EXERCISE REQUIREMENTS: Your task is to copy the lines of the data below from the line holding "divider : Nat" through the line holding "result : HookResult", inclusive, exactly and with nothing added.

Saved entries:
= Beginning of Section =
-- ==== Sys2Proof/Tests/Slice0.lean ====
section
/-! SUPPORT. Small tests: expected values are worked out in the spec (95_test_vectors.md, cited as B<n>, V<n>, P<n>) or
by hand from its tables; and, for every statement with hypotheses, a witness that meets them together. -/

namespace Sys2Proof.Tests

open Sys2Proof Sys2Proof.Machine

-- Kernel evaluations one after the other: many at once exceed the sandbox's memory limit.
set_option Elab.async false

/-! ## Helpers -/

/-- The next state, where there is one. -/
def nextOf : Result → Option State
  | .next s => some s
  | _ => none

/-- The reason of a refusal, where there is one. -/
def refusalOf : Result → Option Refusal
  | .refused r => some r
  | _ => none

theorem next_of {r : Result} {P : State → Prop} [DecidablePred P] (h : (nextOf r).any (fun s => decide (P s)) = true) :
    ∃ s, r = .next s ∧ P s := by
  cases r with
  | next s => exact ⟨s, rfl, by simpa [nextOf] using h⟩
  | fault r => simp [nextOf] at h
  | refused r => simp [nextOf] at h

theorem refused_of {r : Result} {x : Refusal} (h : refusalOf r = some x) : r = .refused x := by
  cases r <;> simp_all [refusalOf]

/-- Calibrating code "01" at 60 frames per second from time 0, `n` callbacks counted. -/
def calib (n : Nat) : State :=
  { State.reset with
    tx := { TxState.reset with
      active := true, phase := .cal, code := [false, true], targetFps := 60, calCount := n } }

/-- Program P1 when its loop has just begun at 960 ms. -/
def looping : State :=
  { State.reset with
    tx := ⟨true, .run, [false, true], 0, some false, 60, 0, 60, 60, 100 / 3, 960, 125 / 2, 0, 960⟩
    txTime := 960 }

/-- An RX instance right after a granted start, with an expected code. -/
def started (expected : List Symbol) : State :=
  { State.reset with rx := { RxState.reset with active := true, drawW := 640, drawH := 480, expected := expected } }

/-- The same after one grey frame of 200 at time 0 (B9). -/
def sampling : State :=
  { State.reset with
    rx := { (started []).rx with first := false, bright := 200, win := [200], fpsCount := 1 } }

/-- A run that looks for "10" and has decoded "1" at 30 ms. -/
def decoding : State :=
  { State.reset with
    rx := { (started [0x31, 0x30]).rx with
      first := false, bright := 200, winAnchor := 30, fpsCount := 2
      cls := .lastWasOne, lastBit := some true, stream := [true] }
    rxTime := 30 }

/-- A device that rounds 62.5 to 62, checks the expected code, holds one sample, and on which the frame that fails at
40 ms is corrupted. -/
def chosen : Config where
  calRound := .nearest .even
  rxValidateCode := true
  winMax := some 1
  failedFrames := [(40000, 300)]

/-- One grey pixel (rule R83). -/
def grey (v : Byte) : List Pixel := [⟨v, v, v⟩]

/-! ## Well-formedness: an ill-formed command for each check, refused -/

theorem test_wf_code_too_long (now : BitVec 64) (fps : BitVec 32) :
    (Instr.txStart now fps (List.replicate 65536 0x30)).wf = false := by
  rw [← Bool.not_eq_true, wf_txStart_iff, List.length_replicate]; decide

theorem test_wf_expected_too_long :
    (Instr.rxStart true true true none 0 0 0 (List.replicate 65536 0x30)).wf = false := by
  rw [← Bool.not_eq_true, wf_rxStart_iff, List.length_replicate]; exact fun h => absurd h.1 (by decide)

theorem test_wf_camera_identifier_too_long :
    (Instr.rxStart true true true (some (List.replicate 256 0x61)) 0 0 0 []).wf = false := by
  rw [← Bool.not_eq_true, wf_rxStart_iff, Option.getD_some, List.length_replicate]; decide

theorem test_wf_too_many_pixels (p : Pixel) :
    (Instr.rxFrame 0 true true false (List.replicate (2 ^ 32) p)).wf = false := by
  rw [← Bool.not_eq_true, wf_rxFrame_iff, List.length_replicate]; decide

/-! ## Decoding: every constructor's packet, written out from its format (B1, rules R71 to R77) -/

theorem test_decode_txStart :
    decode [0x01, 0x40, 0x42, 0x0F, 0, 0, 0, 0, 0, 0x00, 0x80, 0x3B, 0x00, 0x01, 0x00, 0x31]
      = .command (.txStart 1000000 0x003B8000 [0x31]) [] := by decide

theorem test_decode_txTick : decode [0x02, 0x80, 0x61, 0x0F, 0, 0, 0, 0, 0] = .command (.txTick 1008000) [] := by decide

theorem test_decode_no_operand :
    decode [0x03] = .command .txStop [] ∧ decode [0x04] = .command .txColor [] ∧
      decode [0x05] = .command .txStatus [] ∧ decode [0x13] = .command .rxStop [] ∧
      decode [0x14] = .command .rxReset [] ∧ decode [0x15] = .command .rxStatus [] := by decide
= End of Section =
= Beginning of Section =
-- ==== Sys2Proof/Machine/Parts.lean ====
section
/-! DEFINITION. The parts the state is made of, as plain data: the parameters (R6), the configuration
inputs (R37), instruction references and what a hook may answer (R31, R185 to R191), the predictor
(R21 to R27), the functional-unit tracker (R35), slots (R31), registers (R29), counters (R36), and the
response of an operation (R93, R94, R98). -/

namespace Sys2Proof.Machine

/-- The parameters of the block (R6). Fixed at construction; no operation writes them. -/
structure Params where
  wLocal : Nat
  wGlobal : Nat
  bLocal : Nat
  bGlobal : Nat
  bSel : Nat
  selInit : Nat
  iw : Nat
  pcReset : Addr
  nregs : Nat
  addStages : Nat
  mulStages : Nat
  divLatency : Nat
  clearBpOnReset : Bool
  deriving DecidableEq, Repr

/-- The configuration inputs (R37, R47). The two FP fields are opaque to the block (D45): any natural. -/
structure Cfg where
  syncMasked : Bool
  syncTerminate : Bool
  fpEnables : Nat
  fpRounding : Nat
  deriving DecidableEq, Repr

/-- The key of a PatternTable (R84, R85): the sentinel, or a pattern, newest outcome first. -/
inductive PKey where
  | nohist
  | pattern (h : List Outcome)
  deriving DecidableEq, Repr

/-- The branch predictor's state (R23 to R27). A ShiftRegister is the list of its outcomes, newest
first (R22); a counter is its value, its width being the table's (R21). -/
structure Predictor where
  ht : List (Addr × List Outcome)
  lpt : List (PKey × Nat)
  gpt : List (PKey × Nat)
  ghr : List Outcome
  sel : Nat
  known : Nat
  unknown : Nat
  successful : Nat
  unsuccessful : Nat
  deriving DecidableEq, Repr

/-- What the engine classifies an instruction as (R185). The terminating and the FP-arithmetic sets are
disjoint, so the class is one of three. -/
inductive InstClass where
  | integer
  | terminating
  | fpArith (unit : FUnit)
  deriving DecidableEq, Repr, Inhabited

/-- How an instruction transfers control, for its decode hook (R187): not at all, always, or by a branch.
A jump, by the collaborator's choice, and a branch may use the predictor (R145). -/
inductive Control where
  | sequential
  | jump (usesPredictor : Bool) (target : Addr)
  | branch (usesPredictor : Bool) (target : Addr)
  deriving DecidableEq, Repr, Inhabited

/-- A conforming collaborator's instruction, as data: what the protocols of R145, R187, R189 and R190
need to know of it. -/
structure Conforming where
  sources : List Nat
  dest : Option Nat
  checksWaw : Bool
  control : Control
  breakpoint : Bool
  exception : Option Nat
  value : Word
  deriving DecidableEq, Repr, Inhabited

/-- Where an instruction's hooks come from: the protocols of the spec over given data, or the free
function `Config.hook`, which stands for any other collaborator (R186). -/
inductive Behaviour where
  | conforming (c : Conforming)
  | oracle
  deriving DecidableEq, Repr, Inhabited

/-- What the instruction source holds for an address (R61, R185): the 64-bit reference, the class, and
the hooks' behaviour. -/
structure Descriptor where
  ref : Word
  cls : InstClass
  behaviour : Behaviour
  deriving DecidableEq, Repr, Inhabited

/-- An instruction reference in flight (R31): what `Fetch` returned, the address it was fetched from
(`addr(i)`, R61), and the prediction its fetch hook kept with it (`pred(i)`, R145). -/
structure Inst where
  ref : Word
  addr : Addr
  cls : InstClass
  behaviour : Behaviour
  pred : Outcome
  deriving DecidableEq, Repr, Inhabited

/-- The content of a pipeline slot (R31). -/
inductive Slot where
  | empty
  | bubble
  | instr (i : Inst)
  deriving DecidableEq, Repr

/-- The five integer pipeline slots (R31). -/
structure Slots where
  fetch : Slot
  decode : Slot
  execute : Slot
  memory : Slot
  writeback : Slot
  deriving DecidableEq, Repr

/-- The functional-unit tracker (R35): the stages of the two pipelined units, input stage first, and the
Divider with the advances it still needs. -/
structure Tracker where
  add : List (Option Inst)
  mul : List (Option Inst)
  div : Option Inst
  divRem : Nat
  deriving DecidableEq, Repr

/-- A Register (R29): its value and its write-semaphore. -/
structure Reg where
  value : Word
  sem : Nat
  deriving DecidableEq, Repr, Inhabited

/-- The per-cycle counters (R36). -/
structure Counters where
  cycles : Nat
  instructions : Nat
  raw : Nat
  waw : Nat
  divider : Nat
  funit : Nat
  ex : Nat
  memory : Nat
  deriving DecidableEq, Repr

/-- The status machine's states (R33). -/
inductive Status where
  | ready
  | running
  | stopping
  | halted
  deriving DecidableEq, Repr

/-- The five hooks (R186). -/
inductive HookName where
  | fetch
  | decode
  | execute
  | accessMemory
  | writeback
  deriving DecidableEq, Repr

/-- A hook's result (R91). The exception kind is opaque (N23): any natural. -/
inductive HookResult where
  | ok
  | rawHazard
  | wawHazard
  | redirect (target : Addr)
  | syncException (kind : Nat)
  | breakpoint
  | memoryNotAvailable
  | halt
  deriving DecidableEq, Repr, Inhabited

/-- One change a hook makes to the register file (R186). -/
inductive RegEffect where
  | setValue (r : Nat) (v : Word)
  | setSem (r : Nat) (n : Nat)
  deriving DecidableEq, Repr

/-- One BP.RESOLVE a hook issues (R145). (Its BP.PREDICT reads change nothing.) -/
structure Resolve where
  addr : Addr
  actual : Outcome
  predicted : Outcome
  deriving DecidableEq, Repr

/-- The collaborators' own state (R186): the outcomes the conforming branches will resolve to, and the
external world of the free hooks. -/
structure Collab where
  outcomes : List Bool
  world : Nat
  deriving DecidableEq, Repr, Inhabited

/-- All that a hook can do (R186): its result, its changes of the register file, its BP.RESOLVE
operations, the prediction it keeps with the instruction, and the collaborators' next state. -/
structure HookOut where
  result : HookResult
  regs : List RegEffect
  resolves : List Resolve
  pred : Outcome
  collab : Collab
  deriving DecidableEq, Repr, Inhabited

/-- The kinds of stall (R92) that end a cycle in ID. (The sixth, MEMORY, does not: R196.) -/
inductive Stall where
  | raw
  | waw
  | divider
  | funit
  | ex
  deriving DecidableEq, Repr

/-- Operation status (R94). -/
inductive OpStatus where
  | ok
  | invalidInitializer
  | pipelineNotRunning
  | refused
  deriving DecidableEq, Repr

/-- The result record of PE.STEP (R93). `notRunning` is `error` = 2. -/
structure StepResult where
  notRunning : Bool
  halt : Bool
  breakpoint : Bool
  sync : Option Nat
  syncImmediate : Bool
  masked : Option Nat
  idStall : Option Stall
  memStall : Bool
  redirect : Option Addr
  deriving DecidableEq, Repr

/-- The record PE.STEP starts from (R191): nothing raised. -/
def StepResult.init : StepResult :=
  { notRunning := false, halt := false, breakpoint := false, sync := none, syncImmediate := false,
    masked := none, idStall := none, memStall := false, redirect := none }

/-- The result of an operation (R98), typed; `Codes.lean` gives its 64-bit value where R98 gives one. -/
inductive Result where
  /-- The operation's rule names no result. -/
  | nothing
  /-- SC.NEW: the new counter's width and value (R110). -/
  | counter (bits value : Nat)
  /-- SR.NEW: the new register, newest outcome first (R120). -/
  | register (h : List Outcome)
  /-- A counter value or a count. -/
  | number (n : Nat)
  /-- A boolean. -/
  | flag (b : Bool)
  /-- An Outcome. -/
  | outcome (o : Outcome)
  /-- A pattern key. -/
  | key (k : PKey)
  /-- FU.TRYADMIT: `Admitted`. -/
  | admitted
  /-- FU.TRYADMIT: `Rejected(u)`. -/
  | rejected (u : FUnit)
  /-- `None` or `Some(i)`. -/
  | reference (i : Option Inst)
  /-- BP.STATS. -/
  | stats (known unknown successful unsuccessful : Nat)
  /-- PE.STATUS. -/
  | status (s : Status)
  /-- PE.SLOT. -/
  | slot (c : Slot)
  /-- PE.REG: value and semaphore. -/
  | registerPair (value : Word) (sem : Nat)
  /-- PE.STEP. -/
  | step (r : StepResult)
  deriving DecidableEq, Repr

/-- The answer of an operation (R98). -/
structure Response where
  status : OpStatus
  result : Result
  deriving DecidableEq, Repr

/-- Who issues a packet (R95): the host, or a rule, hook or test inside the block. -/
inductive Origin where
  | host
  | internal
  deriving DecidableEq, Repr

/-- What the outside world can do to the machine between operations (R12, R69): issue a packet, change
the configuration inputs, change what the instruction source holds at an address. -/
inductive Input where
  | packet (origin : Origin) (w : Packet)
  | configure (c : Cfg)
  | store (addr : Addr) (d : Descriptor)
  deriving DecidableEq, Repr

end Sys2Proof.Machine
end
= End of Section =
RESPONSE AREA:
  divider : Nat
  funit : Nat
  ex : Nat
  memory : Nat
  deriving DecidableEq, Repr

/-- The status machine's states (R33). -/
inductive Status where
  | ready
  | running
  | stopping
  | halted
  deriving DecidableEq, Repr

/-- The five hooks (R186). -/
inductive HookName where
  | fetch
  | decode
  | execute
  | accessMemory
  | writeback
  deriving DecidableEq, Repr

/-- A hook's result (R91). The exception kind is opaque (N23): any natural. -/
inductive HookResult where
  | ok
  | rawHazard
  | wawHazard
  | redirect (target : Addr)
  | syncException (kind : Nat)
  | breakpoint
  | memoryNotAvailable
  | halt
  deriving DecidableEq, Repr, Inhabited

/-- One change a hook makes to the register file (R186). -/
inductive RegEffect where
  | setValue (r : Nat) (v : Word)
  | setSem (r : Nat) (n : Nat)
  deriving DecidableEq, Repr

/-- One BP.RESOLVE a hook issues (R145). (Its BP.PREDICT reads change nothing.) -/
structure Resolve where
  addr : Addr
  actual : Outcome
  predicted : Outcome
  deriving DecidableEq, Repr

/-- The collaborators' own state (R186): the outcomes the conforming branches will resolve to, and the
external world of the free hooks. -/
structure Collab where
  outcomes : List Bool
  world : Nat
  deriving DecidableEq, Repr, Inhabited

/-- All that a hook can do (R186): its result, its changes of the register file, its BP.RESOLVE
operations, the prediction it keeps with the instruction, and the collaborators' next state. -/
structure HookOut where
  result : HookResult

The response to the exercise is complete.